• **RECORDS FOR THIS TASK**:
-- ==== Sys2Proof/Laws/Memory.lean ====
section
/-! SUPPORT. The laws of the buffer: what a write leaves readable, and that every operation that makes or changes a
buffer keeps its canonical form. -/

namespace Sys2Proof.Machine

open Sys2Proof

/-! ### Cells -/

theorem cellAt_below {lo len a : Nat} {cs : List Host.Cell} (h : cellsWf lo len cs = true) (ha : a < lo) :
    cellAt cs a = 0#8 := by
  induction cs generalizing lo with
  | nil => rfl
  | cons p cs ih =>
    obtain ⟨k, c⟩ := p
    simp only [cellsWf, Bool.and_eq_true, decide_eq_true_eq] at h
    simp only [cellAt]
    rw [if_neg (by omega)]
    exact ih h.2 (by omega)

theorem cellsWf_weaken {lo lo' len len' : Nat} {cs : List Host.Cell} (h : cellsWf lo len cs = true) (hlo : lo' ≤ lo)
    (hlen : len ≤ len') : cellsWf lo' len' cs = true := by
  induction cs generalizing lo lo' with
  | nil => rfl
  | cons p cs ih =>
    obtain ⟨k, c⟩ := p
    simp only [cellsWf, Bool.and_eq_true, decide_eq_true_eq] at h ⊢
    exact ⟨⟨⟨by omega, by omega⟩, h.1.2⟩, ih h.2 (by omega)⟩

theorem cellAt_setCell_same {lo len : Nat} {cs : List Host.Cell} (h : cellsWf lo len cs = true) (a : Nat) (b : Byte) :
    cellAt (setCell a b cs) a = b := by
  induction cs generalizing lo with
  | nil => by_cases hb : b = 0#8 <;> simp [setCell, cellAt, hb]
  | cons p cs ih =>
    obtain ⟨k, c⟩ := p
    simp only [cellsWf, Bool.and_eq_true, decide_eq_true_eq] at h
    have hcs := h.2
    simp only [setCell]
    by_cases hlt : a < k
    · by_cases hb : b = 0#8
      · simp [hlt, hb, cellAt, show k ≠ a by omega, cellAt_below hcs (show a < k + 1 by omega)]
      · simp [hlt, hb, cellAt]
    · by_cases heq : a = k
      · subst heq
        by_cases hb : b = 0#8
        · simp [hb, cellAt_below hcs (show a < a + 1 by omega)]
        · simp [hb, cellAt]
      · simp [hlt, heq, cellAt, show k ≠ a by omega, ih hcs]

theorem cellAt_setCell_other {a a' : Nat} (hne : a' ≠ a) (b : Byte) (cs : List Host.Cell) :
    cellAt (setCell a b cs) a' = cellAt cs a' := by
  induction cs with
  | nil => by_cases hb : b = 0#8 <;> simp [setCell, cellAt, hb, Ne.symm hne]
  | cons p cs ih =>
    obtain ⟨k, c⟩ := p
    simp only [setCell]
    by_cases hlt : a < k
    · by_cases hb : b = 0#8 <;> simp [hlt, hb, cellAt, Ne.symm hne]
    · by_cases heq : a = k
      · subst heq
        by_cases hb : b = 0#8 <;> simp [hb, cellAt, Ne.symm hne]
      · simp [hlt, heq, cellAt, ih]

theorem setCell_wf {lo len a : Nat} {cs : List Host.Cell} (h : cellsWf lo len cs = true) (hlo : lo ≤ a) (hlen : a < len)
    (b : Byte) : cellsWf lo len (setCell a b cs) = true := by
  induction cs generalizing lo with
  | nil => by_cases hb : b = 0#8 <;> simp [setCell, cellsWf, hb, hlo, hlen]
  | cons p cs ih =>
    obtain ⟨k, c⟩ := p
    have hw := h
    simp only [cellsWf, Bool.and_eq_true, decide_eq_true_eq] at h
    simp only [setCell]
    by_cases hlt : a < k
    · by_cases hb : b = 0#8
      · simpa [hlt, hb] using hw
      · simp [hlt, hb, cellsWf, hlo, hlen, h.1.1.2, h.1.2, h.2, show a + 1 ≤ k by omega]
    · by_cases heq : a = k
      · subst heq
        by_cases hb : b = 0#8
        · simpa [hb] using cellsWf_weaken h.2 (show lo ≤ a + 1 by omega) (Nat.le_refl len)
        · simp [hb, cellsWf, hlo, hlen, h.2]
      · simp [hlt, heq, cellsWf, h.1.1.1, h.1.1.2, h.1.2, ih h.2 (by omega)]

theorem cellsFrom_wf (k len : Nat) (bs : List Byte) (h : k + bs.length ≤ len) :
    cellsWf k len (cellsFrom k bs) = true := by
  induction bs generalizing k with
  | nil => rfl
  | cons b bs ih =>
    simp only [List.length_cons] at h
    have := ih (k + 1) (by omega)
    simp only [cellsFrom]
    split
    · exact cellsWf_weaken this (by omega) (Nat.le_refl len)
    · next hb => simp [cellsWf, hb, this, show k < len by omega]

theorem cellAt_cellsFrom (k a : Nat) (bs : List Byte) : cellAt (cellsFrom k bs) (k + a) = bs[a]?.getD 0#8 := by
  induction bs generalizing k a with
  | nil => simp [cellsFrom, cellAt]
  | cons b bs ih =>
    simp only [cellsFrom]
    cases a with
    | zero =>
      have h := cellsFrom_wf (k + 1) (k + 1 + bs.length) bs (Nat.le_refl _)
      by_cases hb : b = 0#8
      · simp [hb, cellAt_below h (show k < k + 1 by omega)]
      · simp [hb, cellAt]
    | succ a =>
      have := ih (k + 1) a
      rw [show k + 1 + a = k + (a + 1) by omega] at this
      by_cases hb : b = 0#8
      · simp [hb, this]
      · simp [hb, cellAt, this]

/-! ### The buffer a caller hands over -/

@[simp] theorem Memory.ofBytes_len (bs : List Byte) : (Memory.ofBytes bs).len = bs.length := rfl

theorem Memory.ofBytes_wf (bs : List Byte) : (Memory.ofBytes bs).wf = true :=
  cellsFrom_wf 0 bs.length bs (by omega)

/-- `MemRead` of a caller's buffer is the buffer's own byte, and nothing outside it (R80). -/
@[simp] theorem Memory.read_ofBytes (bs : List Byte) (a : Nat) : (Memory.ofBytes bs).read a = bs[a]? := by
  have h := cellAt_cellsFrom 0 a bs
  rw [Nat.zero_add] at h
  by_cases ha : a < bs.length
  · simp [Memory.read, Memory.ofBytes, ha, h]
  · simp [Memory.read, Memory.ofBytes, ha]

theorem Memory.bytes_ofBytes (bs : List Byte) : (Memory.ofBytes bs).bytes = bs := by
  apply List.ext_getElem
  · simp [Memory.bytes]
  · intro a h1 h2
    have h := cellAt_cellsFrom 0 a bs
    rw [Nat.zero_add] at h
    simp [Memory.bytes, Memory.ofBytes, h, h2]

/-! ### Writes from outside -/

@[simp] theorem Memory.write_len (m : Memory) (a : Nat) (b : Byte) : (m.write a b).len = m.len := by
  unfold Memory.write
  split <;> rfl

theorem Memory.write_wf {m : Memory} (h : m.wf = true) (a : Nat) (b : Byte) : (m.write a b).wf = true := by
  unfold Memory.write
  split
  · next ha => exact setCell_wf h (Nat.zero_le a) ha b
  · exact h

theorem Memory.read_write_same {m : Memory} (h : m.wf = true) {a : Nat} (ha : a < m.len) (b : Byte) :
    (m.write a b).read a = some b := by
  simp [Memory.read, Memory.write, ha, cellAt_setCell_same h]

theorem Memory.read_write_other (m : Memory) {a a' : Nat} (hne : a' ≠ a) (b : Byte) :
    (m.write a b).read a' = m.read a' := by
  unfold Memory.write
  split
  · simp [Memory.read, cellAt_setCell_other hne]
  · rfl

@[simp] theorem Memory.writeWord_len (m : Memory) (a : Nat) (w : Word) : (m.writeWord a w).len = m.len := by
  simp [Memory.writeWord]

theorem Memory.writeWord_wf {m : Memory} (h : m.wf = true) (a : Nat) (w : Word) : (m.writeWord a w).wf = true :=
  Memory.write_wf (Memory.write_wf (Memory.write_wf (Memory.write_wf h _ _) _ _) _ _) _ _

theorem Memory.grow_wf {m : Memory} (h : m.wf = true) (n : Nat) : (m.grow n).wf = true :=
  cellsWf_weaken h (Nat.le_refl 0) (Nat.le_max_left m.len n)

/-- A word laid out in four bytes and read back is the word (R81). -/
theorem wordOfBytes_byteOfWord (w : Word) :
    wordOfBytes (byteOfWord w 0) (byteOfWord w 1) (byteOfWord w 2) (byteOfWord w 3) = w := by
  apply BitVec.eq_of_getLsbD_eq
  intro k hk
  have : k < 8 ∨ (8 ≤ k ∧ k < 16) ∨ (16 ≤ k ∧ k < 24) ∨ (24 ≤ k ∧ k < 32) := by omega
  rcases this with h | ⟨h, h'⟩ | ⟨h, h'⟩ | ⟨h, h'⟩ <;>
    simp [wordOfBytes, byteOfWord, BitVec.getLsbD_extractLsb', *]
  all_goals try grind

/-- A word placed in the buffer is the word read there (R81). -/
theorem Memory.readWord_writeWord {m : Memory} (h : m.wf = true) {a : Nat} (ha : a + 4 ≤ m.len) (w : Word) :
    (m.writeWord a w).readWord a = some w := by
  have h1 := Memory.write_wf h a (byteOfWord w 0)
  have h2 := Memory.write_wf h1 (a + 1) (byteOfWord w 1)
  have h3 := Memory.write_wf h2 (a + 2) (byteOfWord w 2)
  have e0 : (m.writeWord a w).read a = some (byteOfWord w 0) := by
    rw [Memory.writeWord, Memory.read_write_other _ (by omega), Memory.read_write_other _ (by omega),
      Memory.read_write_other _ (by omega), Memory.read_write_same h (by omega)]
  have e1 : (m.writeWord a w).read (a + 1) = some (byteOfWord w 1) := by
    rw [Memory.writeWord, Memory.read_write_other _ (by omega), Memory.read_write_other _ (by omega),
      Memory.read_write_same h1 (by rw [Memory.write_len]; omega)]
  have e2 : (m.writeWord a w).read (a + 2) = some (byteOfWord w 2) := by
    rw [Memory.writeWord, Memory.read_write_other _ (by omega),
      Memory.read_write_same h2 (by rw [Memory.write_len, Memory.write_len]; omega)]
  have e3 : (m.writeWord a w).read (a + 3) = some (byteOfWord w 3) := by
    rw [Memory.writeWord, Memory.read_write_same h3 (by rw [Memory.write_len, Memory.write_len, Memory.write_len]; omega)]
  simp [Memory.readWord, e0, e1, e2, e3, wordOfBytes_byteOfWord]

/-- A write from outside keeps the buffer's canonical form (R96). -/
theorem State.hostWrite_memWf {s : State} (h : s.mem.wf = true) (a : Nat) (b : Byte) : (s.hostWrite a b).mem.wf = true := by
  unfold State.hostWrite
  split
  · exact Memory.write_wf h a b
  · exact h

/-- `withFetchWord` keeps the buffer's canonical form. -/
theorem State.withFetchWord_memWf {s : State} (h : s.mem.wf = true) (nbits w : Nat) :
    (s.withFetchWord nbits w).mem.wf = true :=
  Memory.writeWord_wf (Memory.grow_wf h _) _ _

/-- The buffer at reset is in canonical form. -/
theorem State.reset_memWf : State.reset.mem.wf = true := rfl

end Sys2Proof.Machine
end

• **ASSIGNMENT**: Transcribe the lines above between the line holding "rw [show k +" and the line holding "from outside -/", inclusive, exactly as they stand and with nothing added.

• **ANSWER SECTION**:
      rw [show k + 1 + a = k + (a + 1) by omega] at this
      by_cases hb : b = 0#8
      · simp [hb, this]
      · simp [hb, cellAt, this]

/-! ### The buffer a caller hands over -/

@[simp] theorem Memory.ofBytes_len (bs : List Byte) : (Memory.ofBytes bs).len = bs.length := rfl

theorem Memory.ofBytes_wf (bs : List Byte) : (Memory.ofBytes bs).wf = true :=
  cellsFrom_wf 0 bs.length bs (by omega)

/-- `MemRead` of a caller's buffer is the buffer's own byte, and nothing outside it (R80). -/
@[simp] theorem Memory.read_ofBytes (bs : List Byte) (a : Nat) : (Memory.ofBytes bs).read a = bs[a]? := by
  have h := cellAt_cellsFrom 0 a bs
  rw [Nat.zero_add] at h
  by_cases ha : a < bs.length
  · simp [Memory.read, Memory.ofBytes, ha, h]
  · simp [Memory.read, Memory.ofBytes, ha]

theorem Memory.bytes_ofBytes (bs : List Byte) : (Memory.ofBytes bs).bytes = bs := by
  apply List.ext_getElem
  · simp [Memory.bytes]
  · intro a h1 h2
    have h := cellAt_cellsFrom 0 a bs
    rw [Nat.zero_add] at h
    simp [Memory.bytes, Memory.ofBytes, h, h2]

/-! ### Writes from outside -/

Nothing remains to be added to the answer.